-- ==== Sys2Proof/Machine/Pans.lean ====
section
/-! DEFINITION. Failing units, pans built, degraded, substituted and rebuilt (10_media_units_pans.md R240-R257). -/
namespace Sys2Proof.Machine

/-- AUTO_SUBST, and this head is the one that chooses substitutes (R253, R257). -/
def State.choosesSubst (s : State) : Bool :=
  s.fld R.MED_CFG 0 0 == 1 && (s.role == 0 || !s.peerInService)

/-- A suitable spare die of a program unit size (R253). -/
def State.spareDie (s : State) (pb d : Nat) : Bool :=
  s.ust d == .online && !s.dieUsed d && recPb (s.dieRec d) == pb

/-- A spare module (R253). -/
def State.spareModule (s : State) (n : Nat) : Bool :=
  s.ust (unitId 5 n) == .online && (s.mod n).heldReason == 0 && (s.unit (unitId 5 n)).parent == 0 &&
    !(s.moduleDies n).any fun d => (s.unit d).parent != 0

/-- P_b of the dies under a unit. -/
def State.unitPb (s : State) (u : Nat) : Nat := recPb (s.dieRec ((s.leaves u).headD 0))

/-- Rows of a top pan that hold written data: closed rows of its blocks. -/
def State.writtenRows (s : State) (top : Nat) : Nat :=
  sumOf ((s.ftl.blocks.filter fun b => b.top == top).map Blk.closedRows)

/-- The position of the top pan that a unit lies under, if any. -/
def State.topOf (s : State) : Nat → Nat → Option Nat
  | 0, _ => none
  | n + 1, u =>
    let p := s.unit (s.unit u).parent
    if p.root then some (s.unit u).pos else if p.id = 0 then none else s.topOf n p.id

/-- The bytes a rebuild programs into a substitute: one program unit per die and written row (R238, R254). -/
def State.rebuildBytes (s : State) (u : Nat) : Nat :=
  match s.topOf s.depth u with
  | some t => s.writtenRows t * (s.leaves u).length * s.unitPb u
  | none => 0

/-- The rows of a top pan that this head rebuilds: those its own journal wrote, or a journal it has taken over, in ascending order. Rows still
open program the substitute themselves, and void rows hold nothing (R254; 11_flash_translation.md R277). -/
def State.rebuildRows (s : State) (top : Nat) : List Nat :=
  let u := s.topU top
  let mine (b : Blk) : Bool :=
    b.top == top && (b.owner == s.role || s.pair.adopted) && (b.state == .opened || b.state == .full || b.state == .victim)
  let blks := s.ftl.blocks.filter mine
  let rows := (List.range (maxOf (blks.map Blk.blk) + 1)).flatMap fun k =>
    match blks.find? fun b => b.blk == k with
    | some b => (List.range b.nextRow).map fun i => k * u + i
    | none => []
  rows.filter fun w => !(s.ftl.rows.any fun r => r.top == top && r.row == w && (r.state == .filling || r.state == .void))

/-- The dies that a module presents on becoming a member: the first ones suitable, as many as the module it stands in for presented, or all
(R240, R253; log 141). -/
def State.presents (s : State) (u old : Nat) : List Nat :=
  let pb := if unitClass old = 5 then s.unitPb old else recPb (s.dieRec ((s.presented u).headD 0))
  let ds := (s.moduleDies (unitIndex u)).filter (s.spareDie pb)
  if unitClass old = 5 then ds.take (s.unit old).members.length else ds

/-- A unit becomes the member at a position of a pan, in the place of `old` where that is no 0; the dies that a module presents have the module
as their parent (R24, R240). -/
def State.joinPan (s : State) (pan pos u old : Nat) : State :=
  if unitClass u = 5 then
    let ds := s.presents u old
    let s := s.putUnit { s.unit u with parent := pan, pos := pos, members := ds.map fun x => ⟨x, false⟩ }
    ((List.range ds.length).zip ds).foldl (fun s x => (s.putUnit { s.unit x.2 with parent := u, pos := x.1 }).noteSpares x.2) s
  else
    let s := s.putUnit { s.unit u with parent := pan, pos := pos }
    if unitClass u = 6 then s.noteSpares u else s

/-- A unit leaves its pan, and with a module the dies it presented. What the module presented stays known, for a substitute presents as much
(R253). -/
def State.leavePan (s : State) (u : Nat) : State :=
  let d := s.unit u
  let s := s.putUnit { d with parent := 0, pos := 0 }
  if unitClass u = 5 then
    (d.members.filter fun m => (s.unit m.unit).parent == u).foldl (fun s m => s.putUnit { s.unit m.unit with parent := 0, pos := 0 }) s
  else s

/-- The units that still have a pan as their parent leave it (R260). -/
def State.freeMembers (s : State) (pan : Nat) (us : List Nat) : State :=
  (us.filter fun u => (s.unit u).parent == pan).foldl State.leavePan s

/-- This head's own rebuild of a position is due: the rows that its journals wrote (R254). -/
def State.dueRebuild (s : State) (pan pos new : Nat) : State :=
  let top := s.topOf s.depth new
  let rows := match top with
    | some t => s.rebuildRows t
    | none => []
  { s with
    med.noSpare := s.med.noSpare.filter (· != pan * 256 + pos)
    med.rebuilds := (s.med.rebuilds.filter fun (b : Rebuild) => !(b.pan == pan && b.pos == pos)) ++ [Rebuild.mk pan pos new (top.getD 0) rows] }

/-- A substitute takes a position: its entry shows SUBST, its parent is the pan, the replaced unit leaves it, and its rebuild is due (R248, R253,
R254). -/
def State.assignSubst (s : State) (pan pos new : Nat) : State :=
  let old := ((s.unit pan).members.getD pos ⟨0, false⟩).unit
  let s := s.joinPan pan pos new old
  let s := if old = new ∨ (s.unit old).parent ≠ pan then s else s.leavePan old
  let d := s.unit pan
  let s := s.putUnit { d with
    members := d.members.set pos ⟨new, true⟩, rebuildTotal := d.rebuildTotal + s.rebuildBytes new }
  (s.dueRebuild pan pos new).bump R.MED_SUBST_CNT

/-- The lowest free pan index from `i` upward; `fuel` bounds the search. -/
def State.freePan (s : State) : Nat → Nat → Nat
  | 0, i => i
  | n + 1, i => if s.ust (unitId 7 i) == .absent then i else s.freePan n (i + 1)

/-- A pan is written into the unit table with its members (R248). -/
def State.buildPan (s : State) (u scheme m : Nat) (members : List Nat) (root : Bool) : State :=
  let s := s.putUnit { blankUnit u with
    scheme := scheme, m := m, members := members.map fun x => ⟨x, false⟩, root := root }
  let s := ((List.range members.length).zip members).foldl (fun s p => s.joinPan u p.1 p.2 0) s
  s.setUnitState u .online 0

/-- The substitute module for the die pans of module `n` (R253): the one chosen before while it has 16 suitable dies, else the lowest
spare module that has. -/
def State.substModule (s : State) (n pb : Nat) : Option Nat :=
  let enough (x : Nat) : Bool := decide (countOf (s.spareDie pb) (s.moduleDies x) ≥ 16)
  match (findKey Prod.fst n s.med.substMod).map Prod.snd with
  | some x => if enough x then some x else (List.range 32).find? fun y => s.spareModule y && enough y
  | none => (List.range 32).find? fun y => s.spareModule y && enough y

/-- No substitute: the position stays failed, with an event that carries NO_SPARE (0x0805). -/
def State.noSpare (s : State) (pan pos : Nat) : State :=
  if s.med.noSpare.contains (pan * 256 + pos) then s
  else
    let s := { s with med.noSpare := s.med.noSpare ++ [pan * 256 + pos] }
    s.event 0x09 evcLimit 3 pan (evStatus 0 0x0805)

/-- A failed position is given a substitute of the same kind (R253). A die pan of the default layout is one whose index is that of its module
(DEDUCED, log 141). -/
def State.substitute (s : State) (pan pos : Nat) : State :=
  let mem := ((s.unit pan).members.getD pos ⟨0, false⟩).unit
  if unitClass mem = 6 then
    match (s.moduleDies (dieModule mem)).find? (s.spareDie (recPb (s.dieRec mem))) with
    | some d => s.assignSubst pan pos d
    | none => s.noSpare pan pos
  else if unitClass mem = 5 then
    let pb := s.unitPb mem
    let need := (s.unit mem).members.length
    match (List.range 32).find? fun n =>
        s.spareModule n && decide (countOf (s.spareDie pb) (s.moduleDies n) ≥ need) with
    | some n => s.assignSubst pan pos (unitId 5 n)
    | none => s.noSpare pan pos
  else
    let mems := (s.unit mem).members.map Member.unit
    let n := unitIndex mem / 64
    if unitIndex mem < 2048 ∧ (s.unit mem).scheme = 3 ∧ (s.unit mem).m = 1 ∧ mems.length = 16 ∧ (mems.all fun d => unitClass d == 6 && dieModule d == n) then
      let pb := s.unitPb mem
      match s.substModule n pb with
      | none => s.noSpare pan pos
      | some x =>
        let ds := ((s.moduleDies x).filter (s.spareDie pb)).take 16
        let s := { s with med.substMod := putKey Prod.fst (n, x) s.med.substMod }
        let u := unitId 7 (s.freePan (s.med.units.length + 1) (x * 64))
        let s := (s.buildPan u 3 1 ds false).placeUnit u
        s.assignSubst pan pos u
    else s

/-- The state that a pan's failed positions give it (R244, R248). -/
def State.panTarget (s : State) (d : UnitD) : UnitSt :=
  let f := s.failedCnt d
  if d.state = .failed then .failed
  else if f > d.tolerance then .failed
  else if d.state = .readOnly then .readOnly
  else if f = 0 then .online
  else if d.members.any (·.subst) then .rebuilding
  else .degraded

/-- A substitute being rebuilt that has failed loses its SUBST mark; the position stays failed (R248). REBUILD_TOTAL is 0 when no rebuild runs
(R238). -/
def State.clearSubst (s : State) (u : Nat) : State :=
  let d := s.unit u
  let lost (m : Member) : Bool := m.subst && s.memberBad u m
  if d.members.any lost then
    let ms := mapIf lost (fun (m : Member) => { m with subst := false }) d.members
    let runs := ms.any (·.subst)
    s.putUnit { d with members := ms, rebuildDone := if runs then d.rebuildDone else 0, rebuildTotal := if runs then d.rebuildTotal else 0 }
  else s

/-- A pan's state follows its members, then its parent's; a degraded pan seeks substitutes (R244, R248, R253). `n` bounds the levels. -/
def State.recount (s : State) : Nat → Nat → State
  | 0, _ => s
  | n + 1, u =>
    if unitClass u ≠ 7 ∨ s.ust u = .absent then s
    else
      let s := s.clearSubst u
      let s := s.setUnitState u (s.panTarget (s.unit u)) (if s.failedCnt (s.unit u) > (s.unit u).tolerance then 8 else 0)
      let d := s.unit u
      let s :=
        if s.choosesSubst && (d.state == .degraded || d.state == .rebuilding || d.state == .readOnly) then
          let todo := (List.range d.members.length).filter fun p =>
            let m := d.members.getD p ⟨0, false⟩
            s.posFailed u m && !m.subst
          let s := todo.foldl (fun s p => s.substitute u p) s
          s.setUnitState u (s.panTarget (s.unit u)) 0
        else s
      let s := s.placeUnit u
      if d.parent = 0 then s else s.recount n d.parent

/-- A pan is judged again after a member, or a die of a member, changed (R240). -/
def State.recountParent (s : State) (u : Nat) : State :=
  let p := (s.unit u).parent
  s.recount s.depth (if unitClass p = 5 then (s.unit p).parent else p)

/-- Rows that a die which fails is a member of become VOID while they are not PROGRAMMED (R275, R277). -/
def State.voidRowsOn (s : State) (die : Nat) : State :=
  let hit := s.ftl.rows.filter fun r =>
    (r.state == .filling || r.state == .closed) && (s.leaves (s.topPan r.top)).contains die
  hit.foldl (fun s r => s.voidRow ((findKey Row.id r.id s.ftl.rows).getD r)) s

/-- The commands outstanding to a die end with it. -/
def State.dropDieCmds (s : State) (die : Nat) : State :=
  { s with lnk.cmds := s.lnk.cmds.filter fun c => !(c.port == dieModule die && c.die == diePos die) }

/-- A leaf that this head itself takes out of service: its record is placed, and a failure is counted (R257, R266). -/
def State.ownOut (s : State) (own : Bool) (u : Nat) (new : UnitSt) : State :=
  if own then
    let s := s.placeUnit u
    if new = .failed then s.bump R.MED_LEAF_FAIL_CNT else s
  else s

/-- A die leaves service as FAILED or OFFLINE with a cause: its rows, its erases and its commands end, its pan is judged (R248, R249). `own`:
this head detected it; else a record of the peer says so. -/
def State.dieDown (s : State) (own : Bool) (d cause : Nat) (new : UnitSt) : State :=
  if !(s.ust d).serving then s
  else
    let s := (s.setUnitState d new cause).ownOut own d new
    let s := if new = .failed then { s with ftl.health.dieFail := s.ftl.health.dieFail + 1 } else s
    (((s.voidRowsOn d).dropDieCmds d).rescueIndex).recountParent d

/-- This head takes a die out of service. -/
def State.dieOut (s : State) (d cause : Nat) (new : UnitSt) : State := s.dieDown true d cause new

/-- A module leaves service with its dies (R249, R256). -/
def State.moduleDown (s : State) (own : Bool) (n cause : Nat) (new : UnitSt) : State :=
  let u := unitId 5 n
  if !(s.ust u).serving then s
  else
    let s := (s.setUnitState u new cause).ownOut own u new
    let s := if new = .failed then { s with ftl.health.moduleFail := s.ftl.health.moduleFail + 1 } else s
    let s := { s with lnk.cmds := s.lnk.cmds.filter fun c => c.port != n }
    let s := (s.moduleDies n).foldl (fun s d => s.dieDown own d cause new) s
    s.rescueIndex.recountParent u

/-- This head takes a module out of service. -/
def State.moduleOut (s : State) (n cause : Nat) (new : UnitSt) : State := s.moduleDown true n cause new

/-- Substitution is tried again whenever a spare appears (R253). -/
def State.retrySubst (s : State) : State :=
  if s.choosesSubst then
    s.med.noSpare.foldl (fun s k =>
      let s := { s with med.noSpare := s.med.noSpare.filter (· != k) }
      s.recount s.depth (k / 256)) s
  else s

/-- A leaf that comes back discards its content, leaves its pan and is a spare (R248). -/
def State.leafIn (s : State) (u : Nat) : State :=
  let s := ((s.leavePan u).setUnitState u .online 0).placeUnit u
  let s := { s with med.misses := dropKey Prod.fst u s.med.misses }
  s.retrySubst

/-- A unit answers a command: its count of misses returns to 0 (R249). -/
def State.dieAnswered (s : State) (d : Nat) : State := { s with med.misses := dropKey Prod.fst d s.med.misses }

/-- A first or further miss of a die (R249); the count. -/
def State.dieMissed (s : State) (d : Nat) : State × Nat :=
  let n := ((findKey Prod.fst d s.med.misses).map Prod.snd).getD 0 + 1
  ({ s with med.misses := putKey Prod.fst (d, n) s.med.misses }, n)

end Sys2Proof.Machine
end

----

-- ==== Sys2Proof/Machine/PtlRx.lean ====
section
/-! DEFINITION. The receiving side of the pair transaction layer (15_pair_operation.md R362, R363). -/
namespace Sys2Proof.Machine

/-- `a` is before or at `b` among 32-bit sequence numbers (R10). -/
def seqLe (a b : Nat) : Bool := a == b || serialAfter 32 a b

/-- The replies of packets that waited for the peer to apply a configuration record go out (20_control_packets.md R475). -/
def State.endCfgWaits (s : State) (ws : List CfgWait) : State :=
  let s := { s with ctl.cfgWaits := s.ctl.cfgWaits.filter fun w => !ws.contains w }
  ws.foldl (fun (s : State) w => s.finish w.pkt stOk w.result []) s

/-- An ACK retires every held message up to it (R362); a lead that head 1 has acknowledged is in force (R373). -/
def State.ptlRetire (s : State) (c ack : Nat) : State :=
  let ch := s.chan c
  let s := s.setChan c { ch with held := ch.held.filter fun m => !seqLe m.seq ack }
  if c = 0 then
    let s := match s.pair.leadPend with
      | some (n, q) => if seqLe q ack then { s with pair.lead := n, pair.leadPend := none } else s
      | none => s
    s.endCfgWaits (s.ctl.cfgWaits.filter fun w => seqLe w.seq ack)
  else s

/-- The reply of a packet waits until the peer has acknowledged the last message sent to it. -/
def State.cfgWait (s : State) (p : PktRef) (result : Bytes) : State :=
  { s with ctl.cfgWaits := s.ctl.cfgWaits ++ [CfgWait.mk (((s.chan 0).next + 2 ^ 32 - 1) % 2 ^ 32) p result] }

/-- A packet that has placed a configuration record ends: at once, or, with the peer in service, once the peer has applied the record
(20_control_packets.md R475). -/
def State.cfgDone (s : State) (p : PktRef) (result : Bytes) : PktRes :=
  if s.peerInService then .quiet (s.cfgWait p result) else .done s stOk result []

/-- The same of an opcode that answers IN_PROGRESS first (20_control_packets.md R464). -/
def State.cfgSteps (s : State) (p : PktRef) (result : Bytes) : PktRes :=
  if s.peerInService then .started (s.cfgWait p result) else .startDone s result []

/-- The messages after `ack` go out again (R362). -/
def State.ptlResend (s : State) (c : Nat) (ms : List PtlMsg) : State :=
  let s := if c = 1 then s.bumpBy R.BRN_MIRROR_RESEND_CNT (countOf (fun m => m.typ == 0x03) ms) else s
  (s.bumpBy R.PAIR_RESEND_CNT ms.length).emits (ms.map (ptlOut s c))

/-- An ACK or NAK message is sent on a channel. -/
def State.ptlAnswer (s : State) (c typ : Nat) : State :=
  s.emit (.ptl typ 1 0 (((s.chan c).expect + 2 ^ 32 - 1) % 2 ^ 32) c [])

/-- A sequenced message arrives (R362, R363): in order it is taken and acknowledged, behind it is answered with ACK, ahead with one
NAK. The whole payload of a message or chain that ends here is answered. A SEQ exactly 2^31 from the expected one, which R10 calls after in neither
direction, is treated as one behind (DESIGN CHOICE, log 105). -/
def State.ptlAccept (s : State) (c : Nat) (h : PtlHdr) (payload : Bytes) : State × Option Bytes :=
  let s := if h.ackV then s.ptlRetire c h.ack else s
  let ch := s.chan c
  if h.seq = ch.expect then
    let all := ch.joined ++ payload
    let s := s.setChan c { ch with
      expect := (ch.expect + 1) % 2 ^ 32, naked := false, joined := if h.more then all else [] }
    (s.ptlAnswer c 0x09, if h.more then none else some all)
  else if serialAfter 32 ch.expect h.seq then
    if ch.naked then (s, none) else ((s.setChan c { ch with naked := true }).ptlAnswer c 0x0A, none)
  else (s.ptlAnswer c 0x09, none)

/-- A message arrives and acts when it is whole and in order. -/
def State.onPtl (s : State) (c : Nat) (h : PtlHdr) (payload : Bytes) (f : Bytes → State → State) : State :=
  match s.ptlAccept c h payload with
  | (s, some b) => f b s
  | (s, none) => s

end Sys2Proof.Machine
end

----

ACTIVITY:
Of all the entries above, output exactly the lines between the one holding "-- ==== Sys2Proof/Machine/Pans.lean" and the one holding "module (R253). -/", inclusive.

TASK SOLUTION:
-- ==== Sys2Proof/Machine/Pans.lean ====
section
/-! DEFINITION. Failing units, pans built, degraded, substituted and rebuilt (10_media_units_pans.md R240-R257). -/
namespace Sys2Proof.Machine

/-- AUTO_SUBST, and this head is the one that chooses substitutes (R253, R257). -/
def State.choosesSubst (s : State) : Bool :=
  s.fld R.MED_CFG 0 0 == 1 && (s.role == 0 || !s.peerInService)

/-- A suitable spare die of a program unit size (R253). -/
def State.spareDie (s : State) (pb d : Nat) : Bool :=
  s.ust d == .online && !s.dieUsed d && recPb (s.dieRec d) == pb

/-- A spare module (R253). -/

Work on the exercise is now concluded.